(Recorded data)
****************
/-- A loop's staged words become its active bank. The integrator state is adjusted at the loop's next own sample, and not for an opened
loop, whose states are set when it closes. -/
def State.activateBank (s : State) (p : PickupId) (l : ServoLoop) : State :=
  let old := s.bank p l
  let s := s.forEach (s.staging.entries.filter (bankEntry p l)) fun s e => s.putKey e.key e.value
  s.updLoop p l fun v =>
    if v.mode == .opened then v else { v with fromBank := some (v.fromBank.getD old), edgeLate := v.fromBank.isSome && v.edgeLate }

/-- Loops of a pickup whose banks the committed set changes and that have not taken them yet; a pickup whose island was reset since the commit
takes none (R395). -/
def State.banksDue (s : State) (p : PickupId) : List ServoLoop :=
  let done := (s.staging.activated.filter fun a => a.1 == p).foldl (fun (m : BitVec 5) a => m ||| a.2) 0
  if s.staging.mode == .committed && !s.staging.resetIslands.contains (Isl.sv p) then
    allLoops.filter fun l => !done.getLsbD l.idx.val && s.staging.entries.any (bankEntry p l)
  else []

/-- Banks become active at edge n, and the event says which (R79, R101). -/
def State.activateBanks (s : State) (p : PickupId) (named : List ServoLoop) (n : Nat) : State :=
  if named = [] then s
  else
    let s := s.forEach named fun s l => s.activateBank p l
    let mask : BitVec 5 := named.foldl (fun m l => m ||| BitVec.ofNat 5 (2 ^ l.idx.val)) 0
    let s := { s with staging := { s.staging with activated := s.staging.activated ++ [(p, mask)] } }
    s.report (Isl.sv p) Ev.servoBankActivated [(p.val : Int), (mask.toNat : Int), (n : Int)]

/-- The sample of edge n computes with the banks of a committed set whose edge has come, whether or not BANK_ACTIVATION has run (R79). -/
def State.activateDue (s : State) (p : PickupId) (n : Nat) : State :=
  if s.staging.edge ≤ n then s.activateBanks p (s.banksDue p) n else s

/-! ### The sampling edge -/

/-- Wobble components over one period: of PDp_SI, of PDp_SO, and the amplitude in WPP in Q1.15 of 1,024 codes (R56, R71, R108). -/
def wobbleParts (i : LoopInputs) (phase advance : Nat) : (Int × Int) × (Int × Int) × Int :=
  let si := demodulate phase advance (i.halves.map fun h => (h.1 : Int))
  let so := demodulate phase advance (i.halves.map fun h => (h.2 : Int))
  (si, so, amplitudeOf (si.1 - so.1, si.2 - so.2) i.halves.length 1024)

/-- Direction in which a signal crosses zero between two samples: 1 rising, -1 falling, 0 not. -/
def crossing (old new : Int) : Int := if old < 0 ∧ 0 ≤ new then 1 else if 0 ≤ old ∧ new < 0 then -1 else 0

/-- The wobble signals of a period: the counter moves with the detected phase or at the predicted rate (R58), the tilt sums grow and
give Φ at a tilt sample (R71). -/
def State.wobbleEdge (s : State) (p : PickupId) (i : LoopInputs) (n : Nat) : State :=
  let rate := if i.wobbleDetected then i.wobbleAdvance else s.wobblePredicted p
  s.updP p fun k =>
    let (si, so, level) := wobbleParts i k.wobbleFrac rate
    let (a, b, c, d) := k.tiltSums
    let sums := (a + si.1, b + si.2, c + so.1, d + so.2)
    let total := k.wobble * 65536 + k.wobbleFrac + rate
    let k := k.setWobble (total / 65536 % 73728) (total % 65536)
    { k with
      wobbleRate := rate, wobbleSeen := i.wobbleDetected, wobbleLevel := level
      guideSums := i.halves.map fun h => ((h.1 + h.2 : Nat) : Int)
      phi := if n % 32 = 0 then quadratureRatio (sums.1, sums.2.1) (sums.2.2.1, sums.2.2.2) else k.phi
      tiltSums := if n % 32 = 0 then (0, 0, 0, 0) else sums }

/-- The guide-beam signals of a sample on time (R56, R57, R67, R68): positions, zero crossings of PP and FE, and the peak Σ of an
S-curve, by the Σ of the sample before. -/
def State.measureEdge (s : State) (p : PickupId) (i : LoopInputs) (tOn fOn : Bool) : State :=
  let fe := quadFE i
  let pp := quadPP i
  let xT := if tOn then s.measureT p i else (s.pickups[p]).xT
  let xF := if fOn then s.measureF p i else (s.pickups[p]).xF
  let norm := rnd (fe * 2 ^ 30) (s.recipOf p)
  s.updP p fun k => { k with
    xT := xT, xF := xF, fe := if fOn then fe else k.fe, fePrev := if fOn then k.fe else k.fePrev
    feNorm := if fOn then norm else k.feNorm, feCross := if fOn then crossing k.fe fe else k.feCross
    curvePeak := if fOn && decide (crossing k.fe fe = -1) then quadSum i else max k.curvePeak (quadSum i)
    pp := if tOn then pp else k.pp, ppCross := if tOn then crossing k.pp pp else k.ppCross }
****************
*Exercise brief*.
If a line comes after the one containing "if v.mode == .opened", leave it out; set down every line of the data before it, and that line itself, exactly.

*Problem solution*.
/-- A loop's staged words become its active bank. The integrator state is adjusted at the loop's next own sample, and not for an opened
loop, whose states are set when it closes. -/
def State.activateBank (s : State) (p : PickupId) (l : ServoLoop) : State :=
  let old := s.bank p l
  let s := s.forEach (s.staging.entries.filter (bankEntry p l)) fun s e => s.putKey e.key e.value
  s.updLoop p l fun v =>
    if v.mode == .opened then v else { v with fromBank := some (v.fromBank.getD old), edgeLate := v.fromBank.isSome && v.edgeLate }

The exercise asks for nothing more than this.